The chip, a server CPU for data centers, will be customizable for multiple customers with Meta as the first. It is due to be announced later this year, the report said.

Susan Li, Meta’s CFO, said in an earnings call last month that her company was extending its custom silicon efforts to AI training workloads. This is an activity for which Meta will have in the past typically purchased thousands of Nvidia chips such as Hopper and Blackwell for use in its datacenters; chips which cost more than US$10,000 each.  

No details of the ARM processor were reported so it is unclear the degree to which it may be seen as competition by Nvidia.

The fact that the initial design be may exclusive to Meta lets ARM occupy ground somewhere between AI licensor, design services company and chip product supplier. Importantly, it would likely allow ARM to capture much more of the chip value than licensing an IP core to a chip company. The latter activity is usually levied as a royalty of a few percent of the value of each chip sold. The chip will be manufactured for ARM by a foundry, such as TSMC, the report said

There have been rumors over the last couple of years that ARM was considering changing its business model to become a chip vendor. The possibility was mentioned as Nvidia sought to buy ARM from its parent SoftBank Group, a deal that eventually collapsed in February 2022. The fact that high-performance processor components are now often designed around multiple chiplets, potentially from multiple sources, has also made the environment for business models more complex.

A Nikkei report in May 2024 indicated that a prototype AI processor would be completed in spring 2025 and be on sale in fall 2025. That prediction is now supported by the FT report

Such a move by ARM is not without risks. By competing with its IP licensors ARM could prompt an exodus of its licensees to RISC-V and other processor architectures. On the other hand, legacy design wins are usually resilient and it would likely take years, even a decade or more, for royalties to disappear.

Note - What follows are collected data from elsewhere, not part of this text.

/-- A consignment ends exhausted (R63, R64, R256): `quay`: the port raises EVT.EXHAUSTED. What it means to a ferry, a collective or
a tier move is for their chapters. -/
def exhaustLanding (s : State) (l : Landing) (code : Nat) (quay : Bool) : State :=
  let s := setLanding s { l with st := .exhausted, words := [], failed := true }
  let s := s.incSat (pgPort l.port) 0x420
  let s := countOutcome s l.port l.attempt
  let s := if quay then raise s (pgPort l.port) 29 code else s
  let s := s.emit (.exhaustedNotice l.key)
  coresExhaust s l.key l.port code

/-- An attempt fails (R62, R63): attempts 0 to 3 ask for a replay. The result says whether the consignment is now exhausted. -/
def failAttempt (s : State) (l : Landing) : Bool × State :=
  if 4 ≤ l.attempt then (true, exhaustLanding s l 0x3001 true)
  else
    let s := setLanding s { l with st := .replaying, words := [], failed := true }
    let s := s.emit (.replayRequest l.key l.attempt)
    let s := raise s (pgPort l.port) 28 0x3002
    (false, coresFail s l.key l.port)

/-- Absorb a landing: its words are dropped and the source is told (R65). -/
def absorbLanding (s : State) (l : Landing) : State :=
  (setLanding s { l with target := .absorbed, words := [], failed := true }).emit (.absorbedNotice l.key)

/-- Release a held consignment (R58). -/
def releaseHeld (s : State) (k : ConsKey) : State := { s with held := s.held.filter (fun h => h.key != k) }

/-! Commands of this chapter that touch cores and ports alone. -/

/-- PAIR_REFRESH (R76): the lowest marked pair of its kind. -/
def execPairRefresh (core : CoreId) (kind : PairKind) (pair : Fin 8) (s : State) : Result :=
  if !coreOk core then .fault (.illFormed "PAIR_REFRESH")
  else
    let c := s.core core
    let lowest := fun (m : BitVec 16) => m.getLsbD pair.val && (List.range pair.val).all (fun i => !m.getLsbD i)
    match kind with
    | .tile => if lowest c.refT then finish (updCore s core (fun c => refreshTile c pair.val)) else .next s
    | .rows => if lowest c.refR then finish (updCore s core (fun c => refreshRows c pair.val)) else .next s

abbrev fSpecEn (id : CoreId) : Fld := ⟨corePage id, 0x200, 0, 1⟩

/-- SPEC_EN (R74): QCTRL takes the setting; it takes effect once the core is not at sea. -/
def writeQctrl (id : CoreId) (s : State) (v : W32) : State := s.putBit (fSpecEn id) (v.getLsbD 0)

def execSpecEn (core : CoreId) (a : Access) (s : State) : Result :=
  if !coreOk core then .fault (.illFormed "SPEC_EN")
  else hostWrite (corePage core) 0x200 a (writeQctrl core) s

/-- The setting takes effect (R74): enabling loses the upper halves, which then shadow the lower; disabling zeroes them. -/
def specEffect (c : Core) (on : Bool) : Core :=
  if on then
    { c with specOn := true, tiles := moveBlocks 16384 12 (fun t => if 6 ≤ t then t - 6 else t) c.tiles,
             rows := moveBlocks 4096 16 (fun t => if 8 ≤ t then t - 8 else t) c.rows }
  else
    { c with specOn := false, tiles := storeKeep (fun k => k / 16384 < 6) c.tiles, rows := storeKeep (fun k => k / 4096 < 8) c.rows,
             refT := 0, refR := 0 }

def specDue (s : State) (id : CoreId) : Bool := (s.core id).specOn != s.bit (fSpecEn id) && !(s.core id).atSea

def execSpecEnEffect (core : CoreId) (s : State) : Result :=
  if !coreOk core then .fault (.illFormed "SPEC_EN_EFFECT")
  else if specDue s core then finish (updCore s core (fun c => specEffect c (s.bit (fSpecEn core)))) else .next s

/-- The block of a link page is live only in its port's leader (the port block). -/
def portLive (s : State) (p : Nat) : Bool := 16 ≤ p || portOf s p == p

/-- QWIN (R84). -/
def writeQwin (p : Nat) (s : State) (v : W32) : State :=
  if !portLive s p then s
  else
    let s := (s.put (fWindowMax p) (min 4 (v.toNat % 8))).putBit (fAuto p) (v.getLsbD 8)
    if !s.bit (fClosed p) then s.put (fWindow p) (s.get (fWindowMax p))
    else if !s.bit (fAuto p) then reopenWindow s p
    else s

/-- QTHRESH: RATE_LO is at most RATE_HI. -/
def writeQthresh (p : Nat) (s : State) (v : W32) : State :=
  if !portLive s p then s
  else
    let hi := v.toNat % 2 ^ 16
    s.wrN (pgPort p) 0x404 (hi + min hi (v.toNat / 2 ^ 16) * 2 ^ 16)

def execQwin (port : Fin 24) (a : Access) (s : State) : Result := hostWrite (pgPort port.val) 0x400 a (writeQwin port.val) s

def execBlockClose (port : Fin 24) (s : State) : Result :=
  if s.fullBlocks.any (fun x => x.1 == port.val) then finish (closeBlock s port.val) else .next s

end Sys2Proof.Machine
end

Although listed on NASDAQ, ARM is majority-owned by SoftBank Group, which has reportedly been pushing CEO Rene Haas to make larger profits from its key position in the semiconductor industry. A mixture of increased royalty rates imposed by ARM and the prospect of ARM as a competitor may have been behind a legal battle currently being fought between ARM and a leading customer Qualcomm Inc.

One startup company that ARM would certainly be competing with is Ampere, which has designed server processors based on the ARM architecture. However, SoftBank is reportedly in talks over a potential acquisition of Ampere at a valuation of about US$6.5 billion.